Nós, porém, do outro lado da tela e meio século depois, sabemos que daquele furdunço surgiram os discos "Let it be" e "Abbey Road", com algumas das músicas mais bonitas dos Beatles (e, portanto, do mundo), além do histórico último show, na laje da Apple. Mesmo o fim iminente da banda –que no filme parece um passo natural no processo de amadurecimento dos quatro, nem culpa da Yoko nem de ninguém– é um movimento tectônico que nós sentimos claramente e eles apenas vislumbram, atormentados por diabinhos menores.
Um dos mais perdidos é o diretor Michael Lyndsay-Hogg. O cara tinha metido na cabeça que queria filmar um show triunfal à luz de tochas nas ruínas de um anfiteatro romano na costa da Líbia. Em sua obsessão pela penumbra árabe, aquele bebê gigante sempre a fumar charutos não percebeu os holofotes diante do próprio nariz. Num determinado momento, ele reclama: "nós temos muitas horas de material filmado, mas não temos uma história". Não tinham mesmo uma história, tinham umas vinte.
O plot do George, caçula da banda, querendo se afirmar como um igual. O plot do John e da Yoko. O plot do Paul tentando ocupar o papel de líder, após a morte do empresário Brian Epstein. Os mini-plots da composição de cada canção. O plot da Scotland Yard querendo parar o show no telhado, metonímia maravilhosa de um plot muito maior e ainda se desenrolando, entre as cigarras que querem cantar no telhado e as formigas preocupadas com a "perturbação da ordem pública". O plot do fim do maior fenômeno pop da história.

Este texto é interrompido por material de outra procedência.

-- ==== Sys2Proof/Machine/State.lean ====
section
/-! DEFINITION. The state of the block (R16 to R44), its response (R72), the reasons a step can stop, and the
machine right after reset (R144). -/

namespace Sys2Proof.Machine

open Sys2Proof

/-- A backing store: the bytes written since its contents were last drawn, by offset, in rising order. An offset it
does not list holds the byte that PowerOn drew for it (assumption 7). -/
abbrev Memory := List Host.Cell

/-- The response of a transaction (R72, R73). -/
structure Response where
  data : Byte
  wait : Byte
  irq  : Bool
deriving DecidableEq, Repr

/-- The block. Every field but the last group is state that the spec names. -/
structure State where
  /-- The configuration (R8). No transaction writes it (assumption 3). -/
  cfg : Cfg
  /-- BankState (R18 to R22). -/
  bank : Bank
  /-- The current border colour (R24). -/
  border : Byte
  /-- The scanline counter (R25). -/
  line : Nat
  /-- The intra-line clock-tick accumulator (R26). -/
  acc : Nat
  /-- The CPU clock in kHz (R27). -/
  clockKHz : Nat
  /-- Clocks per line (R28). -/
  cpl : Nat
  /-- The blink-phase counter (R29). -/
  blinkCnt : Nat
  /-- The global blink flag (R30). -/
  blinkFlag : Bool
  /-- The per-line border table (R31). -/
  borderTab : List Byte
  /-- The frame-interrupt latch (R32). -/
  latch : Bool
  /-- The colour frame buffer by rows (R34): `none` for a row that holds the draws of the last PowerOn or
  ColdReset (assumption 8). -/
  fb : List (Option (List Byte))
  /-- The primary static RAM, by CPU address (R35). -/
  ram : Memory
  /-- The video RAM (R36). -/
  vram : Memory
  /-- The extended RAM (R37). -/
  ext : Memory
  /-- The ROM images (R38). -/
  romImg : List (Option Image)
  /-- The disk-image overlay (R39), of `DISK_LEN` bytes (assumption 12). -/
  diskImg : Option Image
  /-- The input matrix, one byte a row (R40). -/
  matrix : List Byte
  /-- The joystick bitmask (R41). -/
  joy : Byte
  /-- The peripheral chips (R42). -/
  chips : List (ChipId × ChipState)
  /-- The response of the last transaction (R72); none before the first (assumption 2). -/
  response : Option Response
  /-- The requests that the host has issued and the block has not performed, first first (R65, assumption 1). -/
  requests : List Request
  /-- What the loader and the host will supply at each coming PowerOn, the next first (R38, R39, R142, assumption 4). -/
  supplies : List Supply
  /-- The MODEL's own: how many draws have been made (assumption 5). -/
  draws : Nat
  /-- The MODEL's own: the draw that gave RAM, VRAM and extended RAM their contents (assumption 5). -/
  powerDraw : Nat
  /-- The MODEL's own: the draw that gave the frame buffer its contents (assumption 5). -/
  fbDraw : Nat
deriving DecidableEq, Repr

/-- The reasons for a fault. There are none: no transaction faults and none hangs (R122). -/
inductive Fault where
deriving DecidableEq, Repr

/-- The reasons for a refusal: the closed list of R123, each safe (a refused run proves nothing, assumption 9). -/
inductive Refusal where
  /-- An instruction without a meaning yet: raised by an arm of exec only; safe. No arm raises it. -/
  | notModelled (mnemonic : String)
  /-- `OP` 0x0 or 0xF: raised by the decoder (R76); safe. -/
  | reservedOp
  /-- A `SUB` value the format does not list: raised by the decoder (R76); safe. -/
  | reservedSub
  /-- A must-be-zero field that is not zero: raised by the decoder (R76); safe. -/
  | nonZeroField
  /-- RESET with `SUB` 3 to 15: raised by the decoder (R76); safe. -/
  | invalidResetLevel
  /-- SPEED with `CPL(khz) = 0`: raised by SPEED (R103); safe. -/
  | speedTooLow
  /-- VID_PIX outside the frame buffer: raised by VID_PIX (R109); safe. -/
  | pixelOutOfRange
  /-- KEY_SET with a row the matrix does not have: raised by KEY_SET (R115); safe. -/
  | rowOutOfRange
  /-- A configuration that fails R9: raised by `build` (R144); safe. -/
  | configIllFormed
deriving DecidableEq, Repr

/-- R144: the first state of an instance: RESET.POWERON applied to a constructed instance of configuration `cfg`,
with the images supplied at this PowerOn and at the later ones. -/
def State.construct (cfg : Cfg) (supplies : List Supply) : State :=
  { cfg := cfg
    bank := resetBank 0
    border := Config.draw .border 0
    line := 0
    acc := 0
    clockKHz := cfg.clockKHzInit
    cpl := cfg.cplOf cfg.clockKHzInit
    blinkCnt := 0
    blinkFlag := false
    borderTab := List.replicate cfg.totalLines 0
    latch := false
    fb := List.replicate cfg.fbH none
    ram := []
    vram := []
    ext := []
    romImg := loadRoms cfg.roms (nextSupply supplies).roms
    diskImg := loadDisk cfg.diskLen (nextSupply supplies).disk
    matrix := List.replicate cfg.kbdRows 0
    joy := 0
    chips := cfg.chips.map fun c => (c, Config.chipReset c .powerOn (Config.chipInit c))
    response := none
    requests := []
    supplies := laterSupplies supplies
    draws := 1
    powerDraw := 0
    fbDraw := 0 }

/-- The machine right after reset (R144), of the example configuration EX1 (R11, assumption 3). -/
def State.reset : State := State.construct Config.ex1 [Config.ex1Supply]

end Sys2Proof.Machine
end

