-- ==== Sys2Proof/Machine/MemBus.lean ====
section
/-! DEFINITION. The memory bus transactions: MEM_RD, MEM_WR, MEM_PEEK (R81, R82, R83). -/

namespace Sys2Proof.Machine

open Sys2Proof

/-- R81: MEM_RD. `isFetch` reaches only the contention predicate. -/
def execMemRd (isFetch : Bool) (dt : Byte) (addr : Addr) (s : State) : Host.Outcome State Fault Refusal :=
  respond s (memRead s addr) (memWait s addr isFetch dt)

/-- R82: MEM_WR. The contention predicate is asked with `isFetch = false`, about the state before the write. -/
def execMemWr (dt : Byte) (addr : Addr) (data : Byte) (s : State) : Host.Outcome State Fault Refusal :=
  respond (memWrite s addr data) 0x00 (memWait s addr false dt)

/-- R83: MEM_PEEK. `isFetch` is ignored and the wait is always 0. -/
def execMemPeek (_isFetch : Bool) (addr : Addr) (s : State) : Host.Outcome State Fault Refusal :=
  respond s (memRead s addr) 0

end Sys2Proof.Machine
end

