-- ==== Sys2Proof/Machine/Transact.lean ====
section
/-! DEFINITION. What a request word does, and the block's taking of its next request (R65, R70, R76). -/

namespace Sys2Proof.Machine

open Sys2Proof

/-- R70, R76, R123: one request: the transaction its word decodes to, or the refusal of the word. -/
def transact (w : Request) (s : State) : Host.Outcome State Fault Refusal :=
  match decode w with
  | .ok i => exec i s
  | .error e => .refused (refusalOf e)

/-- R65: the first waiting request is taken off the queue and performed. With none waiting there is no transaction
and nothing changes (assumption 1). -/
def takeRequest (s : State) : Host.Outcome State Fault Refusal :=
  match s.requests with
  | [] => .next s
  | w :: rest => transact w { s with requests := rest }

end Sys2Proof.Machine
end

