-- ==== Sys2Proof/Machine/Step.lean ====
section
/-! DEFINITION. One step of the block: one transaction, atomic (R65). -/

namespace Sys2Proof.Machine

/-- One step. -/
def step (s : State) : Host.Outcome State Fault Refusal := takeRequest s

/-- The state with the request given by the low `nbits` bits of `w` placed where `step` takes its next request. -/
def State.withFetchWord (s : State) (nbits w : Nat) : State := placeRequest s (BitVec.ofNat 48 (w % 2 ^ nbits))

end Sys2Proof.Machine
end

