-- ==== Sys2Proof/Safety.lean ====
section
/-! DEFINITION. The terms claims are stated in: the invariant of the block, the observation of a request sequence
and when it is bad (R143), the host's tick duty (R142), and the rules' own loop of TICK (R104). -/

namespace Sys2Proof.Machine

open Sys2Proof

/-- R39: a loaded disk image has `DISK_LEN` bytes (the part of the invariant that MEM_WR to the overlay rests on). -/
def DiskFits (s : State) : Prop := ∀ img, s.diskImg = some img → img.length = s.cfg.diskLen

/-- What holds of every state the block can be in, from R9 and from the legal values of R22 to R42. -/
structure Inv (s : State) : Prop where
  /-- R9, R144: the instance was built from a well-formed configuration. -/
  cfgWf : s.cfg.wf = true
  /-- R28: `cpl = CPL(clockKHz)`. -/
  cplEq : s.cpl = s.cfg.cplOf s.clockKHz
  /-- R27, R28: `cpl >= 1`. -/
  cplPos : 1 ≤ s.cpl
  /-- R25. -/
  lineLegal : s.line < s.cfg.totalLines
  /-- R29. -/
  blinkLegal : s.blinkCnt < s.cfg.blinkPeriod
  /-- R31: one entry per line. -/
  borderTabLen : s.borderTab.length = s.cfg.totalLines
  /-- R34: `FB_H` rows. -/
  fbLen : s.fb.length = s.cfg.fbH
  /-- R34: a decoded row has `FB_W` entries. -/
  fbRows : ∀ row, some row ∈ s.fb → row.length = s.cfg.fbW
  /-- R40: `KBD_ROWS` rows. -/
  matrixLen : s.matrix.length = s.cfg.kbdRows
  /-- R38: one image slot per ROM region. -/
  romLen : s.romImg.length = s.cfg.roms.length
  /-- R39: a disk image has `DISK_LEN` bytes. -/
  diskFits : DiskFits s
  /-- The stores keep their canonical form. -/
  ramWf : Memory.wf s.ram = true
  vramWf : Memory.wf s.vram = true
  extWf : Memory.wf s.ext = true
  /-- R35: RAM addresses are 16 bits. -/
  ramBound : ∀ c ∈ s.ram, c.1 < 65536
  /-- R36, R47. -/
  vramBound : ∀ c ∈ s.vram, c.1 < s.cfg.vramLen
  /-- R37, R47. -/
  extBound : ∀ c ∈ s.ext, c.1 < s.cfg.extSize
  /-- R42: one state for each chip of `CHIPS`. -/
  chipNames : s.chips.map Prod.fst = s.cfg.chips
  /-- R73, R97: a wait count is at most `P`. -/
  waitBound : ∀ r, s.response = some r → r.wait.toNat ≤ s.cfg.period

/-- R143: the observation of a request sequence: the responses in order, the state after the last, and the mark of
R123, which holds the first refusal met and which no later transaction clears. -/
structure Observation where
  responses : List Response
  mark      : Option Refusal
  final     : State
deriving DecidableEq, Repr

/-- R123, R143: one more request. A refused one has no response and no effect on the state. -/
def observeOne (o : Observation) (w : Request) : Observation :=
  match transact w o.final with
  | .next t => { responses := o.responses ++ t.response.toList, mark := o.mark, final := t }
  | .fault f => nomatch f
  | .refused r => { o with mark := some (o.mark.getD r) }

/-- R143: the observation of a finite request sequence from a state. -/
def observe (ws : List Request) (s : State) : Observation :=
  ws.foldl observeOne { responses := [], mark := none, final := s }

/-- R143: a run is bad if it holds a refusal. -/
def Observation.bad (o : Observation) : Bool := o.mark.isSome

/-- A bus cycle that a CPU instruction makes (R142): a bus transaction less its diffTicks. -/
inductive BusCycle where
  | memRd (isFetch : Bool) (addr : Addr)
  | memWr (addr : Addr) (data : Byte)
  | ioRd (portAddr : Addr)
  | ioWr (portAddr : Addr) (data : Byte)
deriving DecidableEq, Repr

/-- The transaction of a bus cycle with its diffTicks. -/
def BusCycle.instr (dt : Byte) : BusCycle → Instr
  | .memRd isFetch addr => .memRd isFetch dt addr
  | .memWr addr data => .memWr dt addr data
  | .ioRd portAddr => .ioRd dt portAddr
  | .ioWr portAddr data => .ioWr dt portAddr data

/-- R142, R148: the bus cycles of one CPU instruction, each with the cycles of the instruction before it that are
not waits. `waits` is what was reported so far: it is part of every later `DT`. R142 is silent where a `DT` would not fit
its 8 bits; no request can carry it, so there is no result (DESIGN CHOICE, assumption 17). -/
def runBusCycles : List (Nat × BusCycle) → Nat → State → Option (State × Nat)
  | [], waits, s => some (s, waits)
  | (before, b) :: rest, waits, s =>
    if before + waits < 256 then
      match exec (b.instr (BitVec.ofNat 8 (before + waits))) s with
      | .next t => runBusCycles rest (waits + (t.response.elim 0 fun r => r.wait.toNat)) t
      | _ => none
    else none

/-- R142, R148: one CPU instruction of a host that keeps its duties: its bus cycles, then exactly one TICK of its
`base` cycles and every wait reported. R142 is silent where this count passes the 32 bits of TICK's `n`; one TICK cannot
carry it, so there is no result (DESIGN CHOICE, assumption 17). -/
def runHostInstr (cycles : List (Nat × BusCycle)) (base : Nat) (s : State) : Option State :=
  match runBusCycles cycles 0 s with
  | none => none
  | some (t, waits) =>
    if base + waits < 2 ^ 32 then
      match exec (.tick (BitVec.ofNat 32 (base + waits))) t with
      | .next u => some u
      | _ => none
    else none

/-- R104: the while loop of TICK as the rule writes it, `fuel` bounding its turns. -/
def tickLoop : Nat → State → State
  | 0, s => s
  | fuel + 1, s => if s.cpl ≤ s.acc then tickLoop fuel (lineEnd { s with acc := s.acc - s.cpl }) else s

/-- R59: whether a write to a region changes the byte written: RAM, video RAM and extended RAM, and a loaded disk image
where the overlay is writable. -/
def mutableRegion (s : State) : Region → Bool
  | .ext => true
  | .disk => s.cfg.diskWritable && s.diskImg.isSome
  | .rom _ => false
  | .vram => true
  | .ram => true
  | .openBus => false

end Sys2Proof.Machine
end

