@[simp] theorem tickChips_cpl (s : State) (n : Nat) : (tickChips s n).cpl = s.cpl := rfl

@[simp] theorem tickChips_blinkCnt (s : State) (n : Nat) : (tickChips s n).blinkCnt = s.blinkCnt := rfl

@[simp] theorem tickChips_blinkFlag (s : State) (n : Nat) : (tickChips s n).blinkFlag = s.blinkFlag := rfl

@[simp] theorem tickChips_borderTab (s : State) (n : Nat) : (tickChips s n).borderTab = s.borderTab := rfl

@[simp] theorem tickChips_latch (s : State) (n : Nat) : (tickChips s n).latch = s.latch := rfl

@[simp] theorem tickChips_fb (s : State) (n : Nat) : (tickChips s n).fb = s.fb := rfl

@[simp] theorem tickChips_ram (s : State) (n : Nat) : (tickChips s n).ram = s.ram := rfl

@[simp] theorem tickChips_vram (s : State) (n : Nat) : (tickChips s n).vram = s.vram := rfl

@[simp] theorem tickChips_ext (s : State) (n : Nat) : (tickChips s n).ext = s.ext := rfl

@[simp] theorem tickChips_romImg (s : State) (n : Nat) : (tickChips s n).romImg = s.romImg := rfl

@[simp] theorem tickChips_diskImg (s : State) (n : Nat) : (tickChips s n).diskImg = s.diskImg := rfl

@[simp] theorem tickChips_matrix (s : State) (n : Nat) : (tickChips s n).matrix = s.matrix := rfl

@[simp] theorem tickChips_joy (s : State) (n : Nat) : (tickChips s n).joy = s.joy := rfl

@[simp] theorem tickChips_response (s : State) (n : Nat) : (tickChips s n).response = s.response := rfl

@[simp] theorem tickChips_requests (s : State) (n : Nat) : (tickChips s n).requests = s.requests := rfl

@[simp] theorem tickChips_supplies (s : State) (n : Nat) : (tickChips s n).supplies = s.supplies := rfl

@[simp] theorem tickChips_draws (s : State) (n : Nat) : (tickChips s n).draws = s.draws := rfl

@[simp] theorem tickChips_powerDraw (s : State) (n : Nat) : (tickChips s n).powerDraw = s.powerDraw := rfl

@[simp] theorem tickChips_fbDraw (s : State) (n : Nat) : (tickChips s n).fbDraw = s.fbDraw := rfl

/-! #### resetChips -/

@[simp] theorem resetChips_cfg (s : State) (level : ResetLevel) : (resetChips s level).cfg = s.cfg := rfl

@[simp] theorem resetChips_bank (s : State) (level : ResetLevel) : (resetChips s level).bank = s.bank := rfl

@[simp] theorem resetChips_border (s : State) (level : ResetLevel) : (resetChips s level).border = s.border := rfl

@[simp] theorem resetChips_line (s : State) (level : ResetLevel) : (resetChips s level).line = s.line := rfl

@[simp] theorem resetChips_acc (s : State) (level : ResetLevel) : (resetChips s level).acc = s.acc := rfl

@[simp] theorem resetChips_clockKHz (s : State) (level : ResetLevel) : (resetChips s level).clockKHz = s.clockKHz := rfl

@[simp] theorem resetChips_cpl (s : State) (level : ResetLevel) : (resetChips s level).cpl = s.cpl := rfl

@[simp] theorem resetChips_blinkCnt (s : State) (level : ResetLevel) : (resetChips s level).blinkCnt = s.blinkCnt := rfl

@[simp] theorem resetChips_blinkFlag (s : State) (level : ResetLevel) : (resetChips s level).blinkFlag = s.blinkFlag := rfl

@[simp] theorem resetChips_borderTab (s : State) (level : ResetLevel) : (resetChips s level).borderTab = s.borderTab := rfl

@[simp] theorem resetChips_latch (s : State) (level : ResetLevel) : (resetChips s level).latch = s.latch := rfl

@[simp] theorem resetChips_fb (s : State) (level : ResetLevel) : (resetChips s level).fb = s.fb := rfl

@[simp] theorem resetChips_ram (s : State) (level : ResetLevel) : (resetChips s level).ram = s.ram := rfl

@[simp] theorem resetChips_vram (s : State) (level : ResetLevel) : (resetChips s level).vram = s.vram := rfl

@[simp] theorem resetChips_ext (s : State) (level : ResetLevel) : (resetChips s level).ext = s.ext := rfl

@[simp] theorem resetChips_romImg (s : State) (level : ResetLevel) : (resetChips s level).romImg = s.romImg := rfl

@[simp] theorem resetChips_diskImg (s : State) (level : ResetLevel) : (resetChips s level).diskImg = s.diskImg := rfl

Até Paul, o mais lúcido no recinto, está absorto em questões menores, incomodado com a possibilidade de fazerem "apenas mais um álbum", "apenas mais um show". Refém da juventude e da inventividade dos quatro, achava que tinham de se reinventar sem parar, criando uma nova forma de apresentar as músicas. A existência e o sucesso de "Abbey road" e "Let it be" vêm, ironicamente, do fracasso de Paul em sua empreitada. Ele, frustrado, achava que estava se repetindo, enquanto estava desenterrando ouro.
A ironia escreve torto por linhas certas. Onze anos depois da gravação do documentário e poucos dias após lançar "Double Fantasy", disco com "Beautiful Boy" e a frase que abre o texto, em 1980, a vida aconteceu pro John Lennon, acabando definitivamente com todos os seus planos.